-- ==== Sys2Proof/Machine/Mem.lean ====
section
/-! DEFINITION. Memory and its map: bytes in one canonical list, the regions of R83, the control-register file of
R311 with its reset values, poison (R409), watch entries at the home (R302 to R305), data watchpoints (R342 to R344),
and the page-table walk (R85, R86, R389). -/
namespace Sys2Proof.Machine

open Bits

/-! ### Bytes -/

/-- The byte at `a`; an unlisted address reads 0 (entry 3). -/
def memGet : List Host.Cell → Nat → Byte
  | [], _ => 0
  | (b, v) :: m, a => if a = b then v else if a < b then 0 else memGet m a

/-- `m` with the byte at `a` set; writing 0 removes the entry. -/
def memSet : List Host.Cell → Nat → Byte → List Host.Cell
  | [], a, v => if v = 0 then [] else [(a, v)]
  | (b, w) :: m, a, v =>
    if a < b then (if v = 0 then (b, w) :: m else (a, v) :: (b, w) :: m)
    else if a = b then (if v = 0 then m else (a, v) :: m)
    else (b, w) :: memSet m a v

/-- The canonical form: addresses rise strictly and no entry is 0. -/
def memWf : List Host.Cell → Bool
  | [] => true
  | [(_, v)] => v != 0
  | (a, v) :: (b, w) :: m => v != 0 && decide (a < b) && memWf ((b, w) :: m)

/-- The `n` bytes from `a`. -/
def memRead (m : List Host.Cell) (a : Nat) : Nat → List Byte
  | 0 => []
  | n + 1 => memGet m a :: memRead m (a + 1) n

/-- Write `bs` from `a`. -/
def memWrite (m : List Host.Cell) (a : Nat) : List Byte → List Host.Cell
  | [] => m
  | b :: bs => memWrite (memSet m a b) (a + 1) bs

/-! ### Sparse lists keyed by a number -/

/-- The value at `k`. -/
def lookup {α : Type} (l : List (Nat × α)) (k : Nat) : Option α :=
  match l with
  | [] => none
  | (j, v) :: l => if j = k then some v else lookup l k

/-- `l` with `k` absent. -/
def remove {α : Type} (l : List (Nat × α)) (k : Nat) : List (Nat × α) :=
  l.filter fun e => e.1 != k

/-- `l`, ascending, with `k` holding `v`. -/
def insert {α : Type} (l : List (Nat × α)) (k : Nat) (v : α) : List (Nat × α) :=
  match l with
  | [] => [(k, v)]
  | (j, w) :: l => if k < j then (k, v) :: (j, w) :: l else if k = j then (k, v) :: l else (j, w) :: insert l k v

/-! ### The control-register file (R311) -/

/-- The reset value of the 8-byte control register word at offset `o` (R278, R304, R328, R412, R437; entries 15, 16). -/
def ctlReset (o : Nat) : Word :=
  if o / 0x100000 = 1 then
    let r := o % 0x100000
    if r = 0x008 then 200
    else if r = 0x010 then 512
    else if 0x020 ≤ r ∧ r < 0x060 then BitVec.ofNat 64 (0x10000 +
      (match (r - 0x20) / 8 with | 0 => 2000 | 1 => 1800 | 2 => 1600 | 3 => 1400 | 4 => 1200 | 5 => 1000 | 6 => 800 | _ => 600))
    else if 0x100 ≤ r ∧ r < 0x140 then BitVec.allOnes 64
    else if 0x200 ≤ r ∧ r < 0x600 then
      let c := (r - 0x200) / 2
      BitVec.ofNat 64 (0x8000 + c + (0x8000 + c + 1) * 2 ^ 16 + (0x8000 + c + 2) * 2 ^ 32 + (0x8000 + c + 3) * 2 ^ 48)
    else if 0x600 ≤ r ∧ r < 0xA00 then 0x7FFFF
    else if 0xA00 ≤ r ∧ r < 0xA80 then 0xFFFF0001
    else if 0xA80 ≤ r ∧ r < 0xAC0 then 0x3001
    else if 0xAC0 ≤ r ∧ r < 0xB20 then 1
    else if 0xB20 ≤ r ∧ r < 0xB40 then 1
    else 0
  else if o / 0x100000 = 2 then
    let r := o % 0x100000
    if r < 0x400 then 16 else if r = 0x400 then 10000 else if r = 0x408 then 20000 else if r = 0x410 then 2048 else 0
  else if o = 0x300000 then 500
  else if o = 0xF00000 then 1
  else if o = 0xF00008 then 1000
  else if o = 0xF00010 then 4096
  else if o = 0xF00108 then 0x1FF0000
  else if 0x3000000 ≤ o ∧ o < 0x3020000 ∧ o % 0x100 = 0 then 0x2545F491
  else 0

/-- The stored value of the register word at offset `o`. -/
def ctl (s : State) (o : Nat) : Word := (lookup s.pkg.regs o).getD (ctlReset o)

/-- Store a register word. -/
def setCtl (s : State) (o : Nat) (v : Word) : State :=
  { s with pkg := { s.pkg with regs := if v = ctlReset o then remove s.pkg.regs o else insert s.pkg.regs o v } }

/-! ### Offsets named by the spec -/

/-- PKG.RGN RBASE[i] and RLIM[i] (R319). -/
def oRgn (i : Nat) : Nat := 0x400 + 16 * i
/-- CMAP.VER (R328). -/
def oVer : Nat := 0x100000
/-- CMAP.COL[k] (R328). -/
def oCol (k : Nat) : Nat := 0x100600 + 8 * k
/-- CMAP.SPE[n] (R328). -/
def oSpe (n : Nat) : Nat := 0x100B20 + 8 * n
/-- CMAP.HBM[g] (R328). -/
def oHbm (g : Nat) : Nat := 0x100A80 + 8 * g
/-- SCHED.SPROOT (R311). -/
def oSpRoot : Nat := 0x200420
/-- SCHED.SPIMG (R311). -/
def oSpImg : Nat := 0x200418
/-- SQ.QCB[n,i] (R311). -/
def oQcb (n i : Nat) : Nat := 0x400000 + 0x10 * (16 * n + i)
/-- SQ.QROOT[n,i] (R311). -/
def oQroot (n i : Nat) : Nat := oQcb n i + 8
/-- LINK.ST[l] (R327). -/
def oLink (l : Nat) : Nat := 0x600000 + 8 * l
/-- DBG.DWP[w] (R332). -/
def oDwp (w : Nat) : Nat := 0x800100 + 16 * w
/-- FLOG.BASE (R362). -/
def oFlog : Nat := 0xE00000
/-- RAS.CNT[u] (R412). -/
def oCnt (u : Nat) : Nat := 0xF00040 + 8 * u

/-- The physical core of logical core `c`, when the map holds it (R328). -/
def lmap (s : State) (c : Nat) : Option (BitVec 9) :=
  let v := fld (ctl s (0x100200 + 8 * (c / 4))) (16 * (c % 4)) 16
  if bit v 15 then some (fld v 0 9) else none

/-- Logical cores 0 to 511 in ascending order. -/
def logicals : List (BitVec 9) := (List.range 512).map (BitVec.ofNat 9)

/-- The logical number of a physical core (R17). -/
def logicalOf (s : State) (p : BitVec 9) : Option (BitVec 9) :=
  logicals.find? fun c => lmap s c.toNat == some p

/-- The logical number of the modelled core; 0 when the map no longer holds it. -/
def lcore (s : State) : BitVec 9 := (logicalOf s s.core.phys).getD 0

/-! ### Regions (R83, R428) -/

/-- Where a physical address lies (R83). -/
inductive Region where
  | hbm (g : Nat) | vault (k : Nat) | ndram (k : Nat) | ctl | root (i : Nat) | peer | none
deriving DecidableEq, Repr

/-- Base of the control-register region (R83). -/
def ctlBase : Nat := 0x0F0000000000
/-- Base of the vault of column `k` (R83). -/
def vaultBase (k : Nat) : Nat := 0x010000000000 + k * 0x1000000
/-- Base of the near DRAM of column `k` (R83). -/
def ndBase (k : Nat) : Nat := 0x020000000000 + k * 0x10000000

/-- The row of R83 that holds a physical address; the aliases are decoded before, by the requesting core. -/
def rowOf (a : Nat) : Region :=
  if a < 0x8000000000 then
    if a % 0x1000000000 < 0xC00000000 then .hbm (a / 0x1000000000) else .none
  else if 0x010000000000 ≤ a ∧ a < 0x010080000000 then
    if a % 0x1000000 < 0xC00000 then .vault ((a - 0x010000000000) / 0x1000000) else .none
  else if 0x020000000000 ≤ a ∧ a < 0x020800000000 then .ndram ((a - 0x020000000000) / 0x10000000)
  else if ctlBase ≤ a ∧ a < 0x0F0010000000 then .ctl
  else if 0x4000000000000 ≤ a ∧ a < 0x8000000000000 then .root ((a - 0x4000000000000) / 0x1000000000000)
  else if 0x8000000000000 ≤ a ∧ a < 0x10000000000000 then .peer
  else .none

/-- The core's own column (R15). -/
def ownCol (s : State) : Nat := s.core.phys.toNat / 4
/-- The core's place in its column (R15). -/
def ownQ (s : State) : Nat := s.core.phys.toNat % 4

/-- A requesting core decodes VLOCAL and NLOCAL (R83). -/
def unalias (k : Nat) (a : Nat) : Nat :=
  if 0x018000000000 ≤ a ∧ a < 0x018000C00000 then vaultBase k + (a - 0x018000000000)
  else if 0x028000000000 ≤ a ∧ a < 0x028010000000 then ndBase k + (a - 0x028000000000)
  else a

/-- The near-DRAM bank number 0 to 15 of an offset within a column (R97). -/
def ndBankOf (off : Nat) : Nat := 4 * (off / 0x4000000 % 4) + off / 0x800 % 4

/-- The row that holds `a`, counting units that the construction map has removed as unmapped (R428). -/
def region (s : State) (a : Nat) : Region :=
  match rowOf a with
  | .hbm g => if bit (ctl s (oHbm g)) 0 then .hbm g else .none
  | .vault k => if bit (ctl s (oCol k)) 0 then .vault k else .none
  | .ndram k =>
    if bit (ctl s (oCol k)) 1 && bit (ctl s (oCol k)) (2 + ndBankOf (a % 0x10000000)) then .ndram k else .none
  | .peer =>
    let v := ctl s (0x600100 + 8 * ((a - 0x8000000000000) / 2 ^ 45))
    if bit v 4 && bit (ctl s (oLink (fldN v 0 4))) 0 then .peer else .none
  | r => r

/-- The world of a physical address: true when secure (R319). -/
def worldOf (s : State) (a : Nat) : Bool :=
  match (List.range 32).find? fun i =>
      let b := ctl s (oRgn i)
      bit b 0 && decide (fldN b 14 38 * 0x4000 ≤ a) && decide (a < fldN (ctl s (oRgn i + 8)) 14 38 * 0x4000) with
  | some i => bit (ctl s (oRgn i + 8)) 0
  | none =>
    match rowOf a with
    | .vault k | .ndram k => bit (ctl s (0x258 + 8 * (k / 64))) (k % 64)
    | _ => false

/-! ### Time -/

/-- The stroke value (R130). -/
def now (s : State) : Word := s.pkg.stroke

/-- Core clock in MHz (R25, R328). -/
def clockMhz (s : State) : Nat := fldN (ctl s (0x100020 + 8 * fldN (ctl s 0x100018) 0 3)) 0 16

/-! ### Bytes of the machine -/

/-- Bytes at a physical address. -/
def bytesAt (s : State) (a n : Nat) : List Byte := memRead s.mem a n

/-- The little-endian number at a physical address (R1). -/
def numAt (s : State) (a n : Nat) : Nat := ofBytes (bytesAt s a n)

/-- The 64-bit word at a physical address. -/
def wordAt (s : State) (a : Nat) : Word := BitVec.ofNat 64 (numAt s a 8)

/-- Aligned 8-byte units that the range touches. -/
def unitsOf (a n : Nat) : List Nat := if n = 0 then [] else (List.range ((a + n - 1) / 8 - a / 8 + 1)).map (· + a / 8)

/-- Whether the range holds a poisoned word (R409). -/
def poisoned (s : State) (a n : Nat) : Bool := (unitsOf a n).any fun u => s.pkg.poison.contains u

/-- The first poisoned word of the range. -/
def poisonAt (s : State) (a n : Nat) : Option Nat := (unitsOf a n).find? fun u => s.pkg.poison.contains u

/-! ### Watch entries at the home (R302 to R305) -/

/-- The granule bits of the bytes changed at `a` for `w` (R303): an access lies within one 8-byte unit. -/
def granule (w : Watch) (a : Nat) : Word :=
  let g := 2 ^ (w.lsize - 6)
  1#64 <<< ((a - w.pa.toNat) / 64 / ((g + 63) / 64))

/-- WATCH.COAL.NS (R304). -/
def coalNs (s : State) : Nat := fldN (ctl s 0x300000) 0 16

/-- The budget period that a fire at stroke value `t` falls in has begun (R306). -/
def Watch.periodAt (w : Watch) (t : Word) : Watch :=
  let p := 1000 * w.period.toNat
  let n := (t - w.start).toNat / p
  if p = 0 ∨ n = 0 then w else { w with start := w.start + BitVec.ofNat 64 (n * p), used := 0 }

/-- A fire at D (R306, R310): the waggle message and the entry ARMED, or DISABLED after a WDIS; beyond the budget the entry
is RUNAWAY, and the message, whose CNT is 0, only tells Mbailan so. -/
def Watch.fire (w : Watch) : Watch × Waggle :=
  let w := w.periodAt w.due
  if w.budget ≠ 0 ∧ w.budget.toNat ≤ w.used then
    ({ w with state := 4, wdis := false }, ⟨w.tbl, w.idx, 0, 0, w.fires, w.due, []⟩)
  else
    ({ w with state := if w.wdis then 3 else 1, wdis := false, fires := w.fires + 1, used := w.used + 1, live := w.live + 1 },
      ⟨w.tbl, w.idx, w.cnt, w.bm, w.fires + 1, w.due, []⟩)

/-- The window of `w` has reached its deadline. -/
def watchDue (s : State) (w : Watch) : Bool := w.state == 2 && decide (w.due.toNat ≤ (now s).toNat)

/-- The windows of a package that have reached their deadline fire (R305). -/
def Pkg.fireDue (p : Pkg) : Pkg :=
  let due (w : Watch) : Bool := w.state == 2 && decide (w.due.toNat ≤ p.stroke.toNat)
  if p.watch.any due then
    { p with watch := p.watch.map fun w => if due w then w.fire.1 else w
             waggles := p.waggles ++ (p.watch.filter due).map fun w => w.fire.2 }
  else p

/-- Entries whose deadline has come fire before an access advances any (R305). -/
def fireDue (s : State) (e : List Watch × List Waggle) : List Watch × List Waggle :=
  (e.1.map fun w => if watchDue s w then w.fire.1 else w, e.2 ++ (e.1.filter (watchDue s)).map fun w => w.fire.2)

/-- A changing access at address `a` advances `w` (R305, R310). -/
def watchChange (s : State) (a : Nat) (w : Watch) : Watch :=
  if a < w.pa.toNat ∨ w.pa.toNat + 2 ^ w.lsize ≤ a then w
  else if w.state = 1 then
    { w with state := 2, cnt := 1, bm := granule w a, due := now s + BitVec.ofNat 64 (coalNs s) }
  else if w.state = 2 ∧ w.wdis = false then
    { w with cnt := if w.cnt = BitVec.allOnes 32 then w.cnt else w.cnt + 1, bm := w.bm ||| granule w a }
  else w

/-- The bytes of the 8-byte unit `u` that a write of `bs` at `a` changes. -/
def unitChanges (s : State) (a : Nat) (bs : List Byte) (u : Nat) : Bool :=
  (List.range bs.length).any fun i => (a + i) / 8 == u && memGet s.mem (a + i) != bs.getD i 0

/-- Every watch entry sees the changing units of a write (R301, R302, R305). -/
def watchAll (s : State) (a : Nat) (bs : List Byte) : List Watch × List Waggle :=
  (unitsOf a bs.length).foldl
    (fun e u => if unitChanges s a bs u then
        let e := fireDue s e
        (e.1.map (watchChange s (max a (8 * u))), e.2)
      else e) (s.pkg.watch, s.pkg.waggles)

/-- Poison after a write: a unit that the write covers whole is clean, every other stays as it was (R409). -/
def clearPoison (p : List Nat) (a n : Nat) : List Nat := p.filter fun u => !(decide (a ≤ 8 * u) && decide (8 * u + 8 ≤ a + n))

/-- Perform a write of `bs` at a physical address of memory: bytes, poison and watch entries (R107, R302, R409). -/
def rawStore (s : State) (a : Nat) (bs : List Byte) : State :=
  let ws := watchAll s a bs
  { s with mem := memWrite s.mem a bs
           pkg := { s.pkg with watch := ws.1, waggles := ws.2, poison := clearPoison s.pkg.poison a bs.length
                               l2bad := clearPoison s.pkg.l2bad a bs.length } }

/-- Store a 64-bit word at a physical address. -/
def storeWord (s : State) (a : Nat) (v : Word) : State := rawStore s a (toBytes v 8)

/-- Mark the words of a range poisoned (R409). -/
def addPoison (s : State) (a n : Nat) : State :=
  { s with pkg := { s.pkg with poison := (unitsOf a n).foldl (fun p u => if p.contains u then p else u :: p) s.pkg.poison } }

/-! ### Homes (R106) -/

/-- The block of a control-register offset (R311). -/
def blockOf (o : Nat) : Nat :=
  if o < 0x1000000 then (if 0x800000 ≤ o ∧ o < 0xE00000 then 8 else o / 0x100000)
  else if o < 0x2000000 then 0x100 + (o - 0x1000000) / 0x10000
  else if o < 0x3000000 then 0x1000 + (o - 0x2000000) / 0x1000
  else 0x10000 + (o - 0x3000000) / 0x100

/-- The home of a physical address of one device (R100, R106). -/
def deviceHome (a : Nat) : Home :=
  match rowOf a with
  | .hbm g => .slice (2 * g + a / 128 % 2)
  | .vault k | .ndram k => .vault k
  | .ctl => .block (blockOf (a - ctlBase))
  | .root i => .root i
  | .peer | .none => .none

/-- The link and the peer's physical address of an address of the peer window (R327). -/
def peerTarget (s : State) (a : Nat) : Fin 12 × Nat :=
  let v := ctl s (0x600100 + 8 * ((a - 0x8000000000000) / 2 ^ 45))
  (Fin.ofNat 12 (fldN v 0 4), fldN v 45 7 * 2 ^ 45 + (a - 0x8000000000000) % 2 ^ 45)

/-- The home of a physical address (R106). -/
def homeOf (s : State) (a : Nat) : Home :=
  match rowOf a with
  | .peer => .peer (peerTarget s a).1.val (deviceHome (peerTarget s a).2)
  | _ => deviceHome a

/-- A free word: the counter advances with each step (entry 5). -/
def freeWord (s : State) (i : Nat) : Word := Config.word s.tick i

#####

Above this task is a listing. Restate, word for word and with nothing added, the lines from the one with "R311 with its" through the one with "### Bytes -/".

R311 with its reset values, poison (R409), watch entries at the home (R302 to R305), data watchpoints (R342 to R344),
and the page-table walk (R85, R86, R389). -/
namespace Sys2Proof.Machine

open Bits

/-! ### Bytes -/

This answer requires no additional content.